YOUR OBJECTIVE:
Whenever the word "reloadPending" turns up in a line of the data below, copy that line.

DATA EXTRACT:
-- ==== Sys2Proof/Machine/Sequencer.lean ====
section
/-! DEFINITION. Configuration validity, start and stop, the row timer, and the four sub-phases of a burst
(43_refresh_sequencer.md). -/

namespace Sys2Proof.Machine

/-- `cfg_valid(s)` (43_refresh_sequencer.md R322). -/
def cfgValid (s : State) : Bool :=
  decide (8 ≤ s.pw.toNat) && s.pw.toNat % 8 == 0
    && decide (1 ≤ s.nx.toNat) && decide (1 ≤ s.ny.toNat)
    && decide (1 ≤ s.nrows.toNat) && decide (s.nrows.toNat ≤ Config.nrowsMax)
    && decide (1 ≤ s.ph.toNat) && s.ph.toNat % s.nrows.toNat == 0
    && decide (frameBytes s ≤ Config.bufBytes)
    && (direct s || binary s)

/-- At a start whose `L` differs from the length the panel's registers have, both become `L` unspecified bits; a start with
the same `L` keeps them (45_backends.md R455, 93_implementation_defined.md U1). -/
def fitPanel (s : State) : State :=
  if s.panelSr.length = chainBits s ∧ s.panelLr.length = chainBits s then s
  else
    { s with
      panelSr := drawBits s.draws (chainBits s)
      panelLr := drawBits (s.draws + chainBits s) (chainBits s)
      draws := s.draws + chainBits s + chainBits s }

/-- What a start clears before the preload (43_refresh_sequencer.md R323). -/
def clearSequencer (s : State) : State :=
  { s with
    reloadPending := false, row := 0, nm := 0, phase := 0, busy := false, cnt := 0
    oeArmed := false, onCnt := 0, muxPend := none }

/-- The preload of row 0 of the front slot, with which the block runs (43_refresh_sequencer.md R323). -/
def preloadAndRun (s : State) : State := { shiftRow (fslot s) 0 s with run := true }

/-- An accepted start: the table, the timing, the cleared sequencer, every mux line to 0, the preload of row 0
(43_refresh_sequencer.md R323). -/
def acceptedStart (s : State) : State :=
  preloadAndRun (fitPanel (driveMux 0#32 (clearSequencer (loadTiming (generateMuxTable s)))))

/-- `start()`; with an invalid configuration it is refused whole (43_refresh_sequencer.md R323, R324). -/
def start (s : State) : State := if cfgValid s then acceptedStart s else raiseConfigError s

/-- `stop()` (43_refresh_sequencer.md R326). -/
def stop (s : State) : State :=
  let u := if s.oeArmed then emit .oeOff s else s
  let v :=
    { u with
      oeArmed := false, run := false, cnt := 0, shRem := 0, muxPend := none, reloadPending := false }
  if v.swapReq then exchange v else v

/-- `apply_reload()` (43_refresh_sequencer.md R331). -/
def applyReload (s : State) : State := { loadTiming s with reloadPending := false }

/-- The timer step is the tick: the count has reached the end of the row period (43_refresh_sequencer.md R330). -/
def tickDue (s : State) : Bool := !decide (s.cnt + 1 < s.period)

/-- TIMER step: one count, or the tick with a pending reload (43_refresh_sequencer.md R330). -/
def timerStep (s : State) : State :=
  if tickDue s then enterBurst (if s.reloadPending then applyReload s else s)
  else { s with cnt := s.cnt + 1 }

/-- The light-window length for the live brightness (43_refresh_sequencer.md R341). -/
def lightCounts (s : State) : Nat := s.period * s.bright.toNat / 255

/-- SEQ phase 0, "Select-row" (43_refresh_sequencer.md R340). -/
def seqPhase0 (s : State) : State :=
  let u := { emit .oeOff s with oeArmed := false, onCnt := lightCounts s }
  { applyMux u.nm u with phase := 1 }

/-- SEQ phase 1, "Shift/latch boundary" (43_refresh_sequencer.md R342). -/
def seqPhase1 (s : State) : State :=
  let u := emit .latch s
  { emit (.oeOn u.onCnt) { u with oeArmed := true } with phase := 2 }

/-- The burst is at the frame boundary: its row is the last of the frame (43_refresh_sequencer.md R345). -/
def atBoundary (s : State) : Bool := s.row == s.nrows.toNat - 1

/-- SEQ phase 2, "Buffer-swap check" (43_refresh_sequencer.md R344, 44_swap_arbiter.md R384). -/
def seqPhase2 (s : State) : State :=
  let u :=
    if atBoundary s then
      let v := { s with framecnt := s.framecnt + 1#32 }
      if v.swapReq then exchange v else v
    else s
  { u with phase := 3 }

/-- The row after the current one, modulo `nrows` (43_refresh_sequencer.md R348). -/
def nextRow (s : State) : Nat := (s.row + 1) % s.nrows.toNat

/-- SEQ phase 3, "Advance": the next row's shift starts and the burst ends (43_refresh_sequencer.md R348). -/
def seqPhase3 (s : State) : State :=
  let u := shiftRow (fslot s) (nextRow s * rowBytes s) s
  leaveBurst { u with nm := s.row + 1, row := nextRow s }

/-- SEQ step: the sub-phase the phase counter names (43_refresh_sequencer.md R350). -/
def seqStep (s : State) : State :=
  match s.phase with
  | 0 => seqPhase0 s
  | 1 => seqPhase1 s
  | 2 => seqPhase2 s
  | 3 => seqPhase3 s

end Sys2Proof.Machine
end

THE COMPLETED TASK:
    reloadPending := false, row := 0, nm := 0, phase := 0, busy := false, cnt := 0
      oeArmed := false, run := false, cnt := 0, shRem := 0, muxPend := none, reloadPending := false }
def applyReload (s : State) : State := { loadTiming s with reloadPending := false }
  if tickDue s then enterBurst (if s.reloadPending then applyReload s else s)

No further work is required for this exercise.